Several recent vision and language models have demonstrated remarkable multimodal generation abilities. But they typically require training huge models on huge data sets. The researchers present Prismer, a data- and parameter-efficient vision language model that uses a set of domain experts, as a scalable alternative. By inheriting most of the network weights from publicly available pre-trained domain experts and freezing them during training, Prismer only requires training a few components.
The generalization capabilities of large pretrained models are exceptional in many different tasks. However, these functions come at a high price, as they require a large amount of training data and computational resources for training and inference. Models with hundreds of billions of trainable parameters are common in the language domain and typically require a computing budget on the yottaFLOP scale.
Problems related to learning visual language are more difficult to solve. Although this field is a superset of language processing, it also requires expertise in visual and multimodal thinking. Using its projected multimodal signals, Prismer is a data-efficient vision language model that uses a wide range of pre-trained experts. You can handle visual responses to questions and picture captions, two examples of vision and language reasoning tasks. Using a prism as an example, Prismer divides a piece of general reasoning into several smaller, more manageable parts.
The researchers developed a visually conditioned autoregressive text generation model for Two of Prismer’s most important design features are vision-only. Web-scale language-only models for knowledge to build our core network backbones and (ii) modality-specific vision experts that encode multiple types of visual information, from low-level vision cues like depth to depth cues. high-level view as instance and semantics. tags, as auxiliary knowledge, directly from their corresponding network outlets. The researchers developed a visually conditioned autoregressive text generation model to better utilize multiple previously trained domain experts for exploratory vision and language reasoning tasks.
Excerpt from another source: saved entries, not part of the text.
-- ==== Sys2Proof/Laws/KeepStrand.lean ====
section
/-! SUPPORT. The instructions of the sequencer that compute, branch, access memory and registers keep the invariant: one lemma per definition, citing the lemmas of what it calls. -/

set_option linter.unusedTactic false
set_option linter.unreachableTactic false
set_option linter.unusedVariables false
set_option linter.unusedSimpArgs false
set_option maxRecDepth 4096

namespace Sys2Proof.Machine

theorem State.aluR_keeps (s : State) (f : Word64 → Word64 → Word64) (gd : GReg) (ga : GReg) (gb : GReg)
    (hk : Kept s) : OutOk (State.aluR s f gd ga gb) := by
  unfold State.aluR
  repeat' first
    | with_reducible assumption
    | with_reducible apply outOk_next
    | with_reducible apply State.retireReg_keeps
theorem State.aluU_keeps (s : State) (f : Word64 → Word64) (gd : GReg) (ga : GReg)
    (hk : Kept s) : OutOk (State.aluU s f gd ga) := by
  unfold State.aluU
  repeat' first
    | with_reducible assumption
    | with_reducible apply outOk_next
    | with_reducible apply State.retireReg_keeps
theorem State.aluI_keeps (s : State) (f : Word64 → Word64 → Word64) (gd : GReg) (ga : GReg) (b : Word64)
    (hk : Kept s) : OutOk (State.aluI s f gd ga b) := by
  unfold State.aluI
  repeat' first
    | with_reducible assumption
    | with_reducible apply outOk_next
    | with_reducible apply State.retireReg_keeps
theorem execAdd_keeps (gd : GReg) (ga : GReg) (gb : GReg) (s : State)
    (hk : Kept s) : OutOk (execAdd gd ga gb s) := by
  unfold execAdd
  repeat' first
    | with_reducible assumption
    | with_reducible apply State.aluR_keeps
theorem execSub_keeps (gd : GReg) (ga : GReg) (gb : GReg) (s : State)
    (hk : Kept s) : OutOk (execSub gd ga gb s) := by
  unfold execSub
  repeat' first
    | with_reducible assumption
    | with_reducible apply State.aluR_keeps
theorem execMul_keeps (gd : GReg) (ga : GReg) (gb : GReg) (s : State)
    (hk : Kept s) : OutOk (execMul gd ga gb s) := by
  unfold execMul
  repeat' first
    | with_reducible assumption
    | with_reducible apply State.aluR_keeps
theorem execMulh_keeps (gd : GReg) (ga : GReg) (gb : GReg) (s : State)
    (hk : Kept s) : OutOk (execMulh gd ga gb s) := by
  unfold execMulh
  repeat' first
    | with_reducible assumption
    | with_reducible apply State.aluR_keeps
theorem execMulhu_keeps (gd : GReg) (ga : GReg) (gb : GReg) (s : State)
    (hk : Kept s) : OutOk (execMulhu gd ga gb s) := by
  unfold execMulhu
  repeat' first
    | with_reducible assumption
    | with_reducible apply State.aluR_keeps
theorem execDiv_keeps (gd : GReg) (ga : GReg) (gb : GReg) (s : State)
    (hk : Kept s) : OutOk (execDiv gd ga gb s) := by
  unfold execDiv
  repeat' first
    | with_reducible assumption
    | with_reducible apply State.aluR_keeps
theorem execDivu_keeps (gd : GReg) (ga : GReg) (gb : GReg) (s : State)
    (hk : Kept s) : OutOk (execDivu gd ga gb s) := by
  unfold execDivu
  repeat' first
    | with_reducible assumption
    | with_reducible apply State.aluR_keeps
theorem execRem_keeps (gd : GReg) (ga : GReg) (gb : GReg) (s : State)
    (hk : Kept s) : OutOk (execRem gd ga gb s) := by
  unfold execRem
  repeat' first
    | with_reducible assumption
    | with_reducible apply State.aluR_keeps
theorem execRemu_keeps (gd : GReg) (ga : GReg) (gb : GReg) (s : State)
    (hk : Kept s) : OutOk (execRemu gd ga gb s) := by
  unfold execRemu
  repeat' first
    | with_reducible assumption
    | with_reducible apply State.aluR_keeps
theorem execAnd_keeps (gd : GReg) (ga : GReg) (gb : GReg) (s : State)
    (hk : Kept s) : OutOk (execAnd gd ga gb s) := by
  unfold execAnd
  repeat' first
    | with_reducible assumption
    | with_reducible apply State.aluR_keeps
theorem execOr_keeps (gd : GReg) (ga : GReg) (gb : GReg) (s : State)
    (hk : Kept s) : OutOk (execOr gd ga gb s) := by
  unfold execOr
  repeat' first
    | with_reducible assumption
    | with_reducible apply State.aluR_keeps
theorem execXor_keeps (gd : GReg) (ga : GReg) (gb : GReg) (s : State)
    (hk : Kept s) : OutOk (execXor gd ga gb s) := by
  unfold execXor
  repeat' first
    | with_reducible assumption
    | with_reducible apply State.aluR_keeps
theorem execShl_keeps (gd : GReg) (ga : GReg) (gb : GReg) (s : State)
    (hk : Kept s) : OutOk (execShl gd ga gb s) := by
  unfold execShl
  repeat' first
    | with_reducible assumption
    | with_reducible apply State.aluR_keeps
theorem execShr_keeps (gd : GReg) (ga : GReg) (gb : GReg) (s : State)
    (hk : Kept s) : OutOk (execShr gd ga gb s) := by
  unfold execShr
  repeat' first
    | with_reducible assumption
    | with_reducible apply State.aluR_keeps
theorem execSar_keeps (gd : GReg) (ga : GReg) (gb : GReg) (s : State)
    (hk : Kept s) : OutOk (execSar gd ga gb s) := by
  unfold execSar
  repeat' first
    | with_reducible assumption
    | with_reducible apply State.aluR_keeps
theorem execClz_keeps (gd : GReg) (ga : GReg) (s : State) (hk : Kept s) :
    OutOk (execClz gd ga s) := by
  unfold execClz
  repeat' first
    | with_reducible assumption
    | with_reducible apply State.aluU_keeps
theorem execCtz_keeps (gd : GReg) (ga : GReg) (s : State) (hk : Kept s) :
    OutOk (execCtz gd ga s) := by
  unfold execCtz
  repeat' first
    | with_reducible assumption
    | with_reducible apply State.aluU_keeps
theorem execPopc_keeps (gd : GReg) (ga : GReg) (s : State) (hk : Kept s) :
    OutOk (execPopc gd ga s) := by
  unfold execPopc
  repeat' first
    | with_reducible assumption
    | with_reducible apply State.aluU_keeps
theorem execMin_keeps (gd : GReg) (ga : GReg) (gb : GReg) (s : State)
    (hk : Kept s) : OutOk (execMin gd ga gb s) := by
  unfold execMin
  repeat' first
    | with_reducible assumption
    | with_reducible apply State.aluR_keeps
theorem execMax_keeps (gd : GReg) (ga : GReg) (gb : GReg) (s : State)
    (hk : Kept s) : OutOk (execMax gd ga gb s) := by
  unfold execMax
  repeat' first
    | with_reducible assumption
    | with_reducible apply State.aluR_keeps
theorem execMinu_keeps (gd : GReg) (ga : GReg) (gb : GReg) (s : State)
    (hk : Kept s) : OutOk (execMinu gd ga gb s) := by
  unfold execMinu
  repeat' first
    | with_reducible assumption
    | with_reducible apply State.aluR_keeps
theorem execMaxu_keeps (gd : GReg) (ga : GReg) (gb : GReg) (s : State)
    (hk : Kept s) : OutOk (execMaxu gd ga gb s) := by
  unfold execMaxu
  repeat' first
    | with_reducible assumption
    | with_reducible apply State.aluR_keeps
theorem execSlt_keeps (gd : GReg) (ga : GReg) (gb : GReg) (s : State)
    (hk : Kept s) : OutOk (execSlt gd ga gb s) := by
  unfold execSlt
  repeat' first
    | with_reducible assumption
    | with_reducible apply State.aluR_keeps
theorem execSltu_keeps (gd : GReg) (ga : GReg) (gb : GReg) (s : State)
    (hk : Kept s) : OutOk (execSltu gd ga gb s) := by
  unfold execSltu
  repeat' first
    | with_reducible assumption
    | with_reducible apply State.aluR_keeps
theorem execAddI_keeps (gd : GReg) (ga : GReg) (imm : BitVec 16) (s : State)
    (hk : Kept s) : OutOk (execAddI gd ga imm s) := by
  unfold execAddI
  repeat' first
    | with_reducible assumption
    | with_reducible apply State.aluI_keeps
theorem execMulI_keeps (gd : GReg) (ga : GReg) (imm : BitVec 16) (s : State)
    (hk : Kept s) : OutOk (execMulI gd ga imm s) := by
  unfold execMulI
  repeat' first
    | with_reducible assumption
    | with_reducible apply State.aluI_keeps
theorem execAndI_keeps (gd : GReg) (ga : GReg) (imm : BitVec 16) (s : State)
    (hk : Kept s) : OutOk (execAndI gd ga imm s) := by
  unfold execAndI
  repeat' first
    | with_reducible assumption
    | with_reducible apply State.aluI_keeps
theorem execOrI_keeps (gd : GReg) (ga : GReg) (imm : BitVec 16) (s : State)
    (hk : Kept s) : OutOk (execOrI gd ga imm s) := by
  unfold execOrI
  repeat' first
    | with_reducible assumption
    | with_reducible apply State.aluI_keeps
theorem execXorI_keeps (gd : GReg) (ga : GReg) (imm : BitVec 16) (s : State)
    (hk : Kept s) : OutOk (execXorI gd ga imm s) := by
  unfold execXorI
  repeat' first
    | with_reducible assumption
    | with_reducible apply State.aluI_keeps
theorem execMinI_keeps (gd : GReg) (ga : GReg) (imm : BitVec 16) (s : State)
    (hk : Kept s) : OutOk (execMinI gd ga imm s) := by
  unfold execMinI
  repeat' first
    | with_reducible assumption
    | with_reducible apply State.aluI_keeps
theorem execMaxI_keeps (gd : GReg) (ga : GReg) (imm : BitVec 16) (s : State)
    (hk : Kept s) : OutOk (execMaxI gd ga imm s) := by
  unfold execMaxI
  repeat' first
    | with_reducible assumption
    | with_reducible apply State.aluI_keeps
theorem execSltI_keeps (gd : GReg) (ga : GReg) (imm : BitVec 16) (s : State)
    (hk : Kept s) : OutOk (execSltI gd ga imm s) := by
  unfold execSltI
  repeat' first
    | with_reducible assumption
    | with_reducible apply State.aluI_keeps
theorem execSltuI_keeps (gd : GReg) (ga : GReg) (imm : BitVec 16) (s : State)
    (hk : Kept s) : OutOk (execSltuI gd ga imm s) := by
  unfold execSltuI
  repeat' first
    | with_reducible assumption
    | with_reducible apply State.aluI_keeps
theorem execShlI_keeps (gd : GReg) (ga : GReg) (c : BitVec 6) (s : State)
    (hk : Kept s) : OutOk (execShlI gd ga c s) := by
  unfold execShlI
  repeat' first
    | with_reducible assumption
    | with_reducible apply outOk_next
    | with_reducible apply State.retireReg_keeps
theorem execShrI_keeps (gd : GReg) (ga : GReg) (c : BitVec 6) (s : State)
    (hk : Kept s) : OutOk (execShrI gd ga c s) := by
  unfold execShrI
  repeat' first
    | with_reducible assumption
    | with_reducible apply outOk_next
    | with_reducible apply State.retireReg_keeps
theorem execSarI_keeps (gd : GReg) (ga : GReg) (c : BitVec 6) (s : State)
    (hk : Kept s) : OutOk (execSarI gd ga c s) := by
  unfold execSarI
  repeat' first
    | with_reducible assumption
    | with_reducible apply outOk_next
    | with_reducible apply State.retireReg_keeps
theorem execLih_keeps (gd : GReg) (ga : GReg) (imm : BitVec 16) (s : State)
    (hk : Kept s) : OutOk (execLih gd ga imm s) := by
  unfold execLih
  repeat' first
    | with_reducible assumption
    | with_reducible apply outOk_next
    | with_reducible apply State.retireReg_keeps

theorem State.branch_keeps (s : State) (c : Bool) (off : BitVec 16)
    (hk : Kept s) : Kept (State.branch s c off) := by
  unfold State.branch
  repeat' first
    | with_reducible assumption
    | with_reducible apply State.goto_keeps
    | with_reducible apply State.retire_keeps
    | with_reducible apply ite_keeps
theorem execBeq_keeps (ga : GReg) (gb : GReg) (off : BitVec 16) (s : State)
    (hk : Kept s) : OutOk (execBeq ga gb off s) := by
  unfold execBeq
  repeat' first
    | with_reducible assumption
    | with_reducible apply outOk_next
    | with_reducible apply State.branch_keeps
theorem execBne_keeps (ga : GReg) (gb : GReg) (off : BitVec 16) (s : State)
    (hk : Kept s) : OutOk (execBne ga gb off s) := by
  unfold execBne
  repeat' first
    | with_reducible assumption
    | with_reducible apply outOk_next
    | with_reducible apply State.branch_keeps
theorem execBlt_keeps (ga : GReg) (gb : GReg) (off : BitVec 16) (s : State)
    (hk : Kept s) : OutOk (execBlt ga gb off s) := by
  unfold execBlt
  repeat' first
    | with_reducible assumption
    | with_reducible apply outOk_next
    | with_reducible apply State.branch_keeps
theorem execBge_keeps (ga : GReg) (gb : GReg) (off : BitVec 16) (s : State)
    (hk : Kept s) : OutOk (execBge ga gb off s) := by
  unfold execBge
  repeat' first
    | with_reducible assumption
    | with_reducible apply outOk_next
    | with_reducible apply State.branch_keeps
theorem execBltu_keeps (ga : GReg) (gb : GReg) (off : BitVec 16) (s : State)
    (hk : Kept s) : OutOk (execBltu ga gb off s) := by
  unfold execBltu
  repeat' first
    | with_reducible assumption
    | with_reducible apply outOk_next
    | with_reducible apply State.branch_keeps
theorem execBgeu_keeps (ga : GReg) (gb : GReg) (off : BitVec 16) (s : State)
    (hk : Kept s) : OutOk (execBgeu ga gb off s) := by
  unfold execBgeu
  repeat' first
    | with_reducible assumption
    | with_reducible apply outOk_next
    | with_reducible apply State.branch_keeps
theorem execJ_keeps (off : BitVec 26) (s : State) (hk : Kept s) :
    OutOk (execJ off s) := by
  unfold execJ
  repeat' first
    | with_reducible assumption
    | with_reducible apply outOk_next
    | with_reducible apply State.goto_keeps
theorem execJal_keeps (off : BitVec 26) (s : State) (hk : Kept s) :
    OutOk (execJal off s) := by
  unfold execJal
  repeat' first
    | with_reducible assumption
    | with_reducible apply outOk_next
    | with_reducible apply State.goto_keeps
    | with_reducible apply State.setReg_keeps
theorem execJalr_keeps (gd : GReg) (ga : GReg) (imm : BitVec 16) (s : State)
    (hk : Kept s) : OutOk (execJalr gd ga imm s) := by
  unfold execJalr
  repeat' first
    | with_reducible assumption
    | with_reducible apply outOk_next
    | with_reducible apply State.goto_keeps
    | with_reducible apply State.setReg_keeps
Although Prismer has only been trained on 13 million publicly available alt text/image data examples, it shows strong multimodal reasoning performance on tasks such as image captioning, image classification, and visual question answering, which is competitive with many of the more advanced. art vision language models. The researchers conclude with a thorough investigation of Prismer’s learning habits, where the researchers find several good characteristics.
Model design:
The Prismer model, shown in its encoder-decoder transformer version, relies on a large group of already trained subject matter experts to speed up the training process. A visual encoder plus an autoregressive language decoder make up this system. The vision encoder receives a sequence of RGB and multimodal labels (depth, surface normal, and anticipated segmentation labels from the previously trained frozen experts) as input. Produces a sequence of RGB and multimodal functions as output. As a result of this cross-attention training, the language decoder is conditioned to generate a string of text tokens.
advantages:
- The Prismer model has several benefits, but one of the most notable is that it uses data extremely efficiently while training. Prismer builds on pretrained vision-only and language-only backbone models to achieve this goal with a significant decrease in GPU hours required to achieve performance equivalent to other next-generation vision and language models. One can use these pre-trained parameters to use the massive amounts of knowledge available at web scale.
- The researchers also developed a multimodal signal input for the vision encoder. The created multimodal auxiliary knowledge can better capture the semantics and information about the input image. Prismer’s architecture is optimized to maximize the use of trained experts with few trainable parameters.
The researchers have included two varieties of specialists pre-trained in Prismer:
- Spine specialists The pretrained models responsible for translating text and images into a meaningful sequence of tokens are called “vision-only” and “language-only” models, respectively.
- Depending on the data used in their training, Discourse Models facilitators can label tasks in a variety of ways.
Properties
- The more trained people there are, the better the results will be. As the number of modality specialists at Prismer grows, their performance improves.
- More Skilled Practitioners, Better Results Researchers replace a fraction of the predicted depth labels with random noise taken from a uniform distribution to create a corrupted depth expert and assess the effect of expert quality on Prismer performance.
- Resistance to Negative Feedback The findings further demonstrate that Prismer’s performance is stable when noise prediction experts are brought in.
review the Paper and Github. All credit for this research goes to the researchers of this project. Also, don’t forget to join our 15k+ ML SubReddit, discord channeland electronic newsletterwhere we share the latest AI research news, exciting AI projects, and more.
Dhanshree Shenwai is a Computer Engineer and has good experience in FinTech companies covering Finance, Cards & Payments and Banking domain with strong interest in AI applications. She is enthusiastic about exploring new technologies and advancements in today’s changing world, making everyone’s life easier.